Time to take mental health to work 

Dr. Rosana Pellizzari
By Rosana Pellizzari, Peterborough City-County Health Unit
 
With the growing openness to talk about mental health and illness, it’s time to take mental health to work! With most adults spending 60% of their waking hours at work, the work environment becomes a key driver in people’s physical and mental health. According to the Centre for Addiction and Mental Health (CAMH), one in five Canadians will experience mental illness in their lifetime and the other four will know someone – a friend, family member or co-worker – who has. It touches us all.
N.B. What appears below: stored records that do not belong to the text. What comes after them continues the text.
-- ==== Sys2Proof/Machine/Dispatch.lean ====
section
/-! DEFINITION. The dispatch of stages 3 to 5 of `Step` to the meanings (40_execution_cycle.md R78). -/

namespace Sys2Proof.Machine

/-- Execute a decoded instruction whose word is at `pc` (R76 to R79). -/
def exec (i : Instr) (s : State) : Host.Outcome State Fault Refusal :=
  match i with
  | .add m1 m2 m3 => Sys2Proof.Machine.execAdd m1 m2 m3 s
  | .mul m1 m2 m3 => Sys2Proof.Machine.execMul m1 m2 m3 s
  | .inp m1 => Sys2Proof.Machine.execInp m1 s
  | .out m1 => Sys2Proof.Machine.execOut m1 s
  | .jnz m1 m2 => Sys2Proof.Machine.execJnz m1 m2 s
  | .jz m1 m2 => Sys2Proof.Machine.execJz m1 m2 s
  | .lt m1 m2 m3 => Sys2Proof.Machine.execLt m1 m2 m3 s
  | .eq m1 m2 m3 => Sys2Proof.Machine.execEq m1 m2 m3 s
  | .arb m1 => Sys2Proof.Machine.execArb m1 s
  | .halt => Sys2Proof.Machine.execHalt s

end Sys2Proof.Machine
end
Some employees come to their workplace with a pre-existing mental illness. For others, their mental illness, usually depression and anxiety, is a result of their work environment. According to one study, almost three-quarters of all people with a mental illness are working.
 
The effect of mental illness is not just felt by the individual but by their co-workers and their workplace. CAMH reported that “mental health is the number one cause of workplace disability in Canada, accounting for nearly 30% of disability claims and 70% of the total disability costs.”
 
To raise the profile and provide support to workplaces, a new voluntary Psychological Health and Safety in the Workplace standard has been created, to be launched in 2013. The standard outlines 13 psychosocial risk factors that can either improve or worsen a worker’s mental well-being: organizational culture, psychological and social support, clear leadership and expectations, civility and respect, psychological demands, growth and development, recognition and reward, involvement and influence, workload management, engagement, balance, psychological protection and protection of physical safety.
 
To properly support employees with mental health problems, we need to challenge our own assumptions and stereotypes. In addition, workplaces need to create an environment that makes it safe for employees to talk about aspects of their lives that are having an impact on their mental health. According to the Canadian Mental Health Association (CMHA), “employees who were diagnosed with depression and who took the appropriate medication saved their employer an average of 11 days a year in prevented absenteeism.”
 
What can we do if we believe a co-worker is struggling to cope with depression, anxiety or any other mental illness? Here are some tips.
 
1. Encourage the co-worker to enlist the support of someone they trust who can help to advocate on their behalf (e.g., union steward, a sympathetic work friend, family member, or friend).
 
2. Make the co-worker aware that there is a psychological health and safety standard as well as other resources that may help guide the support she or he can ask for in their workplace.
 
3. Suggest to the co-worker that they make use of other services/resources available in the community and through work (e.g. employee and family assistance programs or benefits).
 
If you or someone you know needs help, visit www.pcchu.ca for a list of services in our community. Employers who want to ensure that your workplace is psychologically healthy and safe, visit www.healthatworkpeterborough.ca for resources that can help you get started.
 
The World Health Organization predicts that depression will be the single biggest medical burden on health by 2020. A recent report by Pubic Health Ontario and the Institute for Clinical Evaluative Sciences, “Opening Eyes, Opening Minds” found that the burden of mental illness and addictions in Ontario is more than one and a half times that of all cancers, and more than seven times that of all infectious diseases. Early detection and timely treatment are critical. Whether at home, at work, or at play, let’s all take note and take care of one another.
 
Dr. Rosana Pellizzari is medical officer of health for Peterborough city and county.